Factor a number into primes

Let us examine how to factor a number into its prime components. Any number can be expressed as the product of several prime numbers.

• The number 8 is 2*2*2.
• The number 765 is 3*3*5*17.

This type of factorization is intriguing because it could potentially break current cryptographic algorithms. However, for very large numbers, finding the solution is so complex that it is practically impossible.

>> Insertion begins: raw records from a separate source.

-- ==== Sys2Proof/Laws/State.lean ====
section
/-! SUPPORT. Sys2Proof/Laws/State.lean: what each update of the state leaves alone, one lemma for each field and update, and what
a register or an entry reads after it is written. -/
namespace Sys2Proof.Machine
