/-- The issue on a Fountain of one core whose part meets no fault. -/
theorem issue_of_core {t : State} (hcores : s.ftnCores f = [c]) (hhits : (s.ftn f).hits = [])
    (ht : State.coreIssue f (s.ftn f).atIssue [o] (s.ftnIssued f o) c = t) (hftn : t.ftn f = (s.ftnIssued f o).ftn f) :
    s.issue f (alone o) = t := by
  rw [issue_alone, hcores, List.foldl_cons, List.foldl_nil]
  refine (congrArg (State.chargeHits · f) ht).trans (State.chargeHits_of_hits_nil ?_)
  rw [hftn, ftn_ftnIssued, Fountain.hits_after, hhits]

/-! Sluices (R246, R278). -/

section
variable {g n i : Nat} (hcores : s.ftnCores f = [c]) (hhits : (s.ftn f).hits = [])
include hcores hhits

theorem issue_crdTake (hquiet : s.injArmed 8 c 6 n = false) :
    (s.issue f (alone (.crd g 0 n i))).sluice c n = s.sluice c n - i := by
  have hissue : State.coreIssue f (s.ftn f).atIssue [.crd g 0 n i] (s.ftnIssued f (.crd g 0 n i)) c =
      (s.ftnIssued f (.crd g 0 n i)).credit f c n ((s.ftnIssued f (.crd g 0 n i)).sluice c n - i) := rfl
  rw [issue_of_core hcores hhits (hissue.trans (credit_of_not_armed (injArmed_ftnIssued.trans hquiet) _)) rfl, sluice_setSluice,
    sluice_ftnIssued]

theorem issue_crdGive (hquiet : s.injArmed 8 c 6 n = false) :
    (s.issue f (alone (.crd g 1 n i))).sluice c n = s.sluice c n + i := by
  have hissue : State.coreIssue f (s.ftn f).atIssue [.crd g 1 n i] (s.ftnIssued f (.crd g 1 n i)) c =
      (s.ftnIssued f (.crd g 1 n i)).credit f c n ((s.ftnIssued f (.crd g 1 n i)).sluice c n + i) := rfl
  rw [issue_of_core hcores hhits (hissue.trans (credit_of_not_armed (injArmed_ftnIssued.trans hquiet) _)) rfl, sluice_setSluice,
    sluice_ftnIssued]

theorem issue_crdInit : (s.issue f (alone (.crd g 2 n i))).sluice c n = i := by
  have hset : State.coreIssue f (s.ftn f).atIssue [.crd g 2 n i] (s.ftnIssued f (.crd g 2 n i)) c =
      (s.ftnIssued f (.crd g 2 n i)).setSluice c n i := rfl
  rw [issue_of_core hcores hhits hset rfl, sluice_setSluice]

end

/-! Rills (R225, R226, R235). -/

/-- The drops that a Rill gives change its core alone, where no injection is armed. -/
theorem giveDrops_cores (hquiet : ∀ j, s.injArmed 8 c 6 j = false) (f r n : Nat) (p : RProg) :
    ∃ k, (s.giveDrops f c r n p).2 = { s with cores := k } := by
  cases hpost : slOf p.post with
  | none => exact ⟨_, congrArg Prod.snd (giveDrops_of_no_post hpost n)⟩
  | some sl =>
    unfold State.giveDrops
    dsimp only
    rw [hpost]
    dsimp only
    split
    · exact ⟨_, rfl⟩
    · split
      · exact ⟨_, rfl⟩
      · rw [credit_of_not_armed (by exact hquiet sl)]
        exact ⟨_, rfl⟩

/-- A Rill that starts on a core (R225, R235). -/
def rillBegun (o : RSlot) (x : Fountain) (pos : Nat) : Rill :=
  { st := Rl.running, prog := o.prog, start := rslotBase o x pos, addr := x.pc, bank := x.bank }

theorem startRill_cores (hquiet : ∀ j, s.injArmed 8 c 6 j = false) (f r : Nat) (x : Fountain) (q : RSlot) :
    ∃ k, s.startRill f c r x q = ({ s with cores := k } : State).setRill c r (rillBegun q x (s.posOf f c)) := by
  cases hprog : s.rillProgOf f c r with
  | none =>
    refine ⟨s.cores, ?_⟩
    unfold State.startRill
    rw [hprog]
    rfl
  | some p =>
    obtain ⟨k, hk⟩ := giveDrops_cores hquiet f r (2 ^ 32) p
    refine ⟨k, ?_⟩
    unfold State.startRill
    rw [hprog]
    dsimp only
    rw [hk]
    rfl

section
variable (hcores : s.ftnCores f = [c]) (hhits : (s.ftn f).hits = [])
include hcores hhits

/-- A start of Rill r leaves it at its first element. -/
theorem issue_start {q : RSlot} {r : Nat} (hstart : State.coreIssue f (s.ftn f).atIssue [o] (s.ftnIssued f o) c =
      (s.ftnIssued f o).startRill f c r (s.ftn f).atIssue q) (hquiet : ∀ j, s.injArmed 8 c 6 j = false) :
    (s.issue f (alone o)).rill c r = rillBegun q (s.ftn f).atIssue (s.posOf f c) := by
  obtain ⟨k, hk⟩ := startRill_cores (s := s.ftnIssued f o) hquiet f r (s.ftn f).atIssue q
  rw [issue_of_core hcores hhits (hstart.trans hk) rfl, rill_setRill_same]
  rfl
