/-- 44 R175, 70 R217: without `RAW` the output does not depend on the order of the commands. -/
def Obligations.OrderOfClearOnlyCommands : Prop :=
  ∀ (p : Params) (m : List Host.Cell) (o : BitVec 2) (cmds cmds' : List Instr),
    (∀ c ∈ cmds, c.isClearOnly = true ∧ c.WellFormed ∧ CommandInFont m c) → cmds.Perm cmds' →
    passBytes p m o cmds = passBytes p m o cmds'

/-- 41 R123, 90 C4: a buffer whose last command is a `RAW` renders the bitmap byte for byte, whatever comes before it, where the
commands before it do not fault. -/
def Obligations.RawLastReproducesTheBitmap : Prop :=
  ∀ (p : Params) (m : List Host.Cell) (o : BitVec 2) (cmds : List Instr) (buf : Word),
    (∃ bs, passBytes p m o cmds = some bs) →
    passBytes p m o (cmds ++ [.raw buf]) =
      some ((List.range (p.width / 8 * p.height)).map (fun k : Nat => xread m ((buf.toNat : Int) + (k : Int))))

/-- 44 R177 (a): with an empty buffer every byte is blank. -/
def Obligations.EmptyBufferRendersBlank : Prop :=
  ∀ s : State, s.size = 0 → renderBytes s = some (List.replicate (s.params.width / 8 * s.params.height) 0xFF)

/-- 44 R179: the lanes of a clear-only command may be taken in any order. -/
def Obligations.LanesAreIndependent : Prop :=
  ∀ (p : Params) (m : List Host.Cell) (o : BitVec 2) (y xg : Nat) (c : Instr) (lanes lanes' : List Nat) (wb : Byte),
    c.isClearOnly = true → c.WellFormed → CommandInFont m c → lanes.Perm lanes' →
    foldLanes p m o y xg c lanes wb = foldLanes p m o y xg c lanes' wb

/-- 44 R176: a pass is a function of `W`, `H`, ORIENT, SIZE, the valid slots and XMEM: two idle states that agree on those append
the same bytes, or fault alike, whatever else differs in them. -/
def Obligations.PassDependsOnlyOnItsInputs : Prop :=
  ∀ s s' : State, Inv s → Inv s' → s.busy = false → s'.busy = false → s.env = [] → s'.env = [] →
    s.params.width = s'.params.width → s.params.height = s'.params.height → s.orient = s'.orient → s.size = s'.size →
    (∀ i < s.size.toNat, decodeSlot s i = decodeSlot s' i) → s.xmem = s'.xmem →
    ∃ t₀ t₀', exec .render s = .next t₀ ∧ exec .render s' = .next t₀' ∧
      ((∃ t t' bs, Sys2Proof.core.run (passSteps s) t₀ = .next t ∧ Sys2Proof.core.run (passSteps s) t₀' = .next t' ∧
          t.out = s.out ++ bs ∧ t'.out = s'.out ++ bs ∧ t.busy = false ∧ t'.busy = false) ∨
        (Sys2Proof.core.run (passSteps s) t₀ = .fault .glyphOutsideFont ∧
          Sys2Proof.core.run (passSteps s) t₀' = .fault .glyphOutsideFont))

/-! ### The whole machine -/

/-- 10 R27, with the ranges of R12, R14, R16 and the canonical forms: every step keeps the invariant. -/
def Obligations.StepKeepsTheInvariant : Prop :=
  ∀ s t : State, Inv s → step s = .next t → Inv t

/-- 10 R27, R28: the reset state has the invariant. -/
def Obligations.ResetHasTheInvariant : Prop := Inv State.reset

/-- 43 R158, 10 R27: dispatch cannot fail: no step from a state of the invariant is refused. -/
def Obligations.DispatchCannotFail : Prop :=
  ∀ (s : State) (r : Refusal), Inv s → step s ≠ .refused r

/-- 93 U4, U5, 60 R194: the two ways a step of the invariant's states can fault, both broken contracts of HOST (log entries 5,
9). -/
def Obligations.OnlyHostsContractsFault : Prop :=
  ∀ (s : State) (f : Fault), Inv s → step s = .fault f →
    (f = .xmemChangedDuringPass ∧ s.busy = true ∧ ∃ a b rest, s.env = .hostXmem a b :: rest) ∨
    (f = .glyphOutsideFont ∧ ∃ i < s.size.toNat, ∃ c, decodeSlot s i = .ok c ∧ ¬ CommandInFont s.xmem c)

/-- 10 R11, R17, R30, 60 R193: the slot file, REJ and CAUSE change only under PUSH (and at reset). -/
def Obligations.OnlyPushWritesSlotsAndFlags : Prop :=
  ∀ s t : State, step s = .next t → t.slots ≠ s.slots ∨ t.rej ≠ s.rej ∨ t.cause ≠ s.cause →
    s.env.head? = some .reset ∨
      (s.busy = false ∧ ∃ v rest, s.env = .write 0x00 v :: rest ∧ decodeCode (v.setWidth 8) = .ok .push)

/-- 10 R12: SIZE changes only under PUSH, by one up, and POP, by one down (and at reset). -/
def Obligations.OnlyPushAndPopChangeSize : Prop :=
  ∀ s t : State, Inv s → step s = .next t → t.size ≠ s.size →
    s.env.head? = some .reset ∨
      ∃ v rest, s.busy = false ∧ s.env = .write 0x00 v :: rest ∧
        ((decodeCode (v.setWidth 8) = .ok .push ∧ t.size.toNat = s.size.toNat + 1) ∨
          (decodeCode (v.setWidth 8) = .ok .pop ∧ t.size.toNat + 1 = s.size.toNat))

/-- 10 R24, 20 R47, 70 R211: OUT grows by the working byte at an emission of a pass and by nothing else; only reset empties it. -/
def Obligations.OnlyEmissionsReachOut : Prop :=
  ∀ s t : State, step s = .next t →
    t.out = s.out ∨ (s.busy = true ∧ s.size.toNat ≤ s.ci ∧ t.out = s.out ++ [s.wb]) ∨
      (s.env.head? = some .reset ∧ t.out = [])

/-- 20 R43, 10 R21: the block never writes XMEM, and the parameters never change. -/
def Obligations.BlockNeverWritesXmem : Prop :=
  (∀ (i : Instr) (s t : State), exec i s = .next t → t.xmem = s.xmem ∧ t.params = s.params) ∧
  (∀ s t : State, step s = .next t → t.params = s.params ∧
    (t.xmem = s.xmem ∨ (s.busy = false ∧ ∃ a b rest, s.env = .hostXmem a b :: rest)))

/-- 10 R13, 10 R19, 43 R156: `WB` is written by RENDER alone, `P_OUT` by PROCESS alone (and at reset). -/
def Obligations.WorkingByteAndResultWriters : Prop :=
  ∀ s t : State, step s = .next t →
    (t.wb ≠ s.wb → s.busy = true ∨ s.env.head? = some .reset ∨
      ∃ v rest, s.env = .write 0x00 v :: rest ∧ decodeCode (v.setWidth 8) = .ok .render) ∧
    (t.pOut ≠ s.pOut → s.env.head? = some .reset ∨
      (s.busy = false ∧ ∃ v rest, s.env = .write 0x00 v :: rest ∧ decodeCode (v.setWidth 8) = .ok .process))
end

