-- ==== Sys2Proof/Laws/State.lean ====
section
/-! SUPPORT. What each named update of the state does to each field of it. -/
namespace Sys2Proof.Machine

/-! ### setAccepted -/

@[simp] theorem setAccepted_params (s : State) : (setAccepted s).params = s.params := rfl
@[simp] theorem setAccepted_slots (s : State) : (setAccepted s).slots = s.slots := rfl
@[simp] theorem setAccepted_size (s : State) : (setAccepted s).size = s.size := rfl
@[simp] theorem setAccepted_wb (s : State) : (setAccepted s).wb = s.wb := rfl
@[simp] theorem setAccepted_y (s : State) : (setAccepted s).y = s.y := rfl
@[simp] theorem setAccepted_xg (s : State) : (setAccepted s).xg = s.xg := rfl
@[simp] theorem setAccepted_ci (s : State) : (setAccepted s).ci = s.ci := rfl
@[simp] theorem setAccepted_bi (s : State) : (setAccepted s).bi = s.bi := rfl
@[simp] theorem setAccepted_orient (s : State) : (setAccepted s).orient = s.orient := rfl
@[simp] theorem setAccepted_orientAct (s : State) : (setAccepted s).orientAct = s.orientAct := rfl
@[simp] theorem setAccepted_busy (s : State) : (setAccepted s).busy = s.busy := rfl
@[simp] theorem setAccepted_rej (s : State) : (setAccepted s).rej = false := rfl
@[simp] theorem setAccepted_cause (s : State) : (setAccepted s).cause = .none := rfl
@[simp] theorem setAccepted_stageTag (s : State) : (setAccepted s).stageTag = s.stageTag := rfl
@[simp] theorem setAccepted_stage (s : State) : (setAccepted s).stage = s.stage := rfl
@[simp] theorem setAccepted_pIdx (s : State) : (setAccepted s).pIdx = s.pIdx := rfl
@[simp] theorem setAccepted_pWb (s : State) : (setAccepted s).pWb = s.pWb := rfl
@[simp] theorem setAccepted_pX (s : State) : (setAccepted s).pX = s.pX := rfl
@[simp] theorem setAccepted_pY (s : State) : (setAccepted s).pY = s.pY := rfl
@[simp] theorem setAccepted_pOut (s : State) : (setAccepted s).pOut = s.pOut := rfl
@[simp] theorem setAccepted_out (s : State) : (setAccepted s).out = s.out := rfl
@[simp] theorem setAccepted_xmem (s : State) : (setAccepted s).xmem = s.xmem := rfl
@[simp] theorem setAccepted_env (s : State) : (setAccepted s).env = s.env := rfl
@[simp] theorem setAccepted_reads (s : State) : (setAccepted s).reads = s.reads := rfl
@[simp] theorem setAccepted_draws (s : State) : (setAccepted s).draws = s.draws := rfl

/-! ### setRejected -/

@[simp] theorem setRejected_params (c : Cause) (s : State) : (setRejected c s).params = s.params := rfl
@[simp] theorem setRejected_slots (c : Cause) (s : State) : (setRejected c s).slots = s.slots := rfl
@[simp] theorem setRejected_size (c : Cause) (s : State) : (setRejected c s).size = s.size := rfl
@[simp] theorem setRejected_wb (c : Cause) (s : State) : (setRejected c s).wb = s.wb := rfl
@[simp] theorem setRejected_y (c : Cause) (s : State) : (setRejected c s).y = s.y := rfl
@[simp] theorem setRejected_xg (c : Cause) (s : State) : (setRejected c s).xg = s.xg := rfl
@[simp] theorem setRejected_ci (c : Cause) (s : State) : (setRejected c s).ci = s.ci := rfl
@[simp] theorem setRejected_bi (c : Cause) (s : State) : (setRejected c s).bi = s.bi := rfl
@[simp] theorem setRejected_orient (c : Cause) (s : State) : (setRejected c s).orient = s.orient := rfl
@[simp] theorem setRejected_orientAct (c : Cause) (s : State) : (setRejected c s).orientAct = s.orientAct := rfl
@[simp] theorem setRejected_busy (c : Cause) (s : State) : (setRejected c s).busy = s.busy := rfl
@[simp] theorem setRejected_rej (c : Cause) (s : State) : (setRejected c s).rej = true := rfl
@[simp] theorem setRejected_cause (c : Cause) (s : State) : (setRejected c s).cause = c := rfl
@[simp] theorem setRejected_stageTag (c : Cause) (s : State) : (setRejected c s).stageTag = s.stageTag := rfl
@[simp] theorem setRejected_stage (c : Cause) (s : State) : (setRejected c s).stage = s.stage := rfl
@[simp] theorem setRejected_pIdx (c : Cause) (s : State) : (setRejected c s).pIdx = s.pIdx := rfl
@[simp] theorem setRejected_pWb (c : Cause) (s : State) : (setRejected c s).pWb = s.pWb := rfl
@[simp] theorem setRejected_pX (c : Cause) (s : State) : (setRejected c s).pX = s.pX := rfl
@[simp] theorem setRejected_pY (c : Cause) (s : State) : (setRejected c s).pY = s.pY := rfl
@[simp] theorem setRejected_pOut (c : Cause) (s : State) : (setRejected c s).pOut = s.pOut := rfl
@[simp] theorem setRejected_out (c : Cause) (s : State) : (setRejected c s).out = s.out := rfl
@[simp] theorem setRejected_xmem (c : Cause) (s : State) : (setRejected c s).xmem = s.xmem := rfl
@[simp] theorem setRejected_env (c : Cause) (s : State) : (setRejected c s).env = s.env := rfl
@[simp] theorem setRejected_reads (c : Cause) (s : State) : (setRejected c s).reads = s.reads := rfl
@[simp] theorem setRejected_draws (c : Cause) (s : State) : (setRejected c s).draws = s.draws := rfl

/-! ### startPass -/

@[simp] theorem startPass_params (s : State) : (startPass s).params = s.params := rfl
@[simp] theorem startPass_slots (s : State) : (startPass s).slots = s.slots := rfl
@[simp] theorem startPass_size (s : State) : (startPass s).size = s.size := rfl
@[simp] theorem startPass_wb (s : State) : (startPass s).wb = 0xFF := rfl
@[simp] theorem startPass_y (s : State) : (startPass s).y = 0 := rfl
@[simp] theorem startPass_xg (s : State) : (startPass s).xg = 0 := rfl
@[simp] theorem startPass_ci (s : State) : (startPass s).ci = 0 := rfl
@[simp] theorem startPass_bi (s : State) : (startPass s).bi = 0 := rfl
@[simp] theorem startPass_orient (s : State) : (startPass s).orient = s.orient := rfl
@[simp] theorem startPass_orientAct (s : State) : (startPass s).orientAct = s.orient := rfl
@[simp] theorem startPass_busy (s : State) : (startPass s).busy = true := rfl
@[simp] theorem startPass_rej (s : State) : (startPass s).rej = s.rej := rfl
@[simp] theorem startPass_cause (s : State) : (startPass s).cause = s.cause := rfl
@[simp] theorem startPass_stageTag (s : State) : (startPass s).stageTag = s.stageTag := rfl
@[simp] theorem startPass_stage (s : State) : (startPass s).stage = s.stage := rfl
@[simp] theorem startPass_pIdx (s : State) : (startPass s).pIdx = s.pIdx := rfl
@[simp] theorem startPass_pWb (s : State) : (startPass s).pWb = s.pWb := rfl
@[simp] theorem startPass_pX (s : State) : (startPass s).pX = s.pX := rfl
@[simp] theorem startPass_pY (s : State) : (startPass s).pY = s.pY := rfl
@[simp] theorem startPass_pOut (s : State) : (startPass s).pOut = s.pOut := rfl
@[simp] theorem startPass_out (s : State) : (startPass s).out = s.out := rfl
@[simp] theorem startPass_xmem (s : State) : (startPass s).xmem = s.xmem := rfl
@[simp] theorem startPass_env (s : State) : (startPass s).env = s.env := rfl
@[simp] theorem startPass_reads (s : State) : (startPass s).reads = s.reads := rfl
@[simp] theorem startPass_draws (s : State) : (startPass s).draws = s.draws := rfl

/-! ### endPass -/

@[simp] theorem endPass_params (s : State) : (endPass s).params = s.params := rfl
@[simp] theorem endPass_slots (s : State) : (endPass s).slots = s.slots := rfl
@[simp] theorem endPass_size (s : State) : (endPass s).size = s.size := rfl
@[simp] theorem endPass_wb (s : State) : (endPass s).wb = Config.freeByte s.draws := rfl
@[simp] theorem endPass_y (s : State) : (endPass s).y = Config.freeCount s.draws := rfl
@[simp] theorem endPass_xg (s : State) : (endPass s).xg = Config.freeCount (s.draws + 1) := rfl
@[simp] theorem endPass_ci (s : State) : (endPass s).ci = Config.freeCount (s.draws + 2) := rfl
@[simp] theorem endPass_bi (s : State) : (endPass s).bi = Config.freeCount (s.draws + 3) := rfl
@[simp] theorem endPass_orient (s : State) : (endPass s).orient = s.orient := rfl
@[simp] theorem endPass_orientAct (s : State) : (endPass s).orientAct = s.orientAct := rfl
@[simp] theorem endPass_busy (s : State) : (endPass s).busy = false := rfl
@[simp] theorem endPass_rej (s : State) : (endPass s).rej = s.rej := rfl
@[simp] theorem endPass_cause (s : State) : (endPass s).cause = s.cause := rfl
@[simp] theorem endPass_stageTag (s : State) : (endPass s).stageTag = s.stageTag := rfl
@[simp] theorem endPass_stage (s : State) : (endPass s).stage = s.stage := rfl
@[simp] theorem endPass_pIdx (s : State) : (endPass s).pIdx = s.pIdx := rfl
@[simp] theorem endPass_pWb (s : State) : (endPass s).pWb = s.pWb := rfl
@[simp] theorem endPass_pX (s : State) : (endPass s).pX = s.pX := rfl
@[simp] theorem endPass_pY (s : State) : (endPass s).pY = s.pY := rfl
@[simp] theorem endPass_pOut (s : State) : (endPass s).pOut = s.pOut := rfl
@[simp] theorem endPass_out (s : State) : (endPass s).out = s.out := rfl
@[simp] theorem endPass_xmem (s : State) : (endPass s).xmem = s.xmem := rfl
@[simp] theorem endPass_env (s : State) : (endPass s).env = s.env := rfl
@[simp] theorem endPass_reads (s : State) : (endPass s).reads = s.reads := rfl
@[simp] theorem endPass_draws (s : State) : (endPass s).draws = s.draws + 4 := rfl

We can define the function as follows. It attempts to divide our number n by all possible numbers, starting with 2. If n is divisible by a divisor, we store it as a factor and continue with the next one.

def factorize(n):
    factors = []

    for divisor in range(2, int(n**0.5) + 1):
        while n % divisor == 0:
            factors.append(divisor)
            n //= divisor
    
    if n > 1:
        factors.append(n)
    return factors

Let us see an example by factoring 765.

number = 765
factors = factorize(number)
print(f"{number} = {'*'.join(map(str, factors))}")
# 765 = 3*3*5*17

Now, an example with a larger number. As you can see, the larger the number, the longer it takes to factor.

number = 10000004400000259
factors = factorize(number)
print(f"{number} = {'*'.join(map(str, factors))}")
# 10000004400000259 = 100000007*100000037

✏️ Exercises:

• Find a number that cannot be factored because it takes too long.
• Optimize factorize replacing the for loop with a while loop.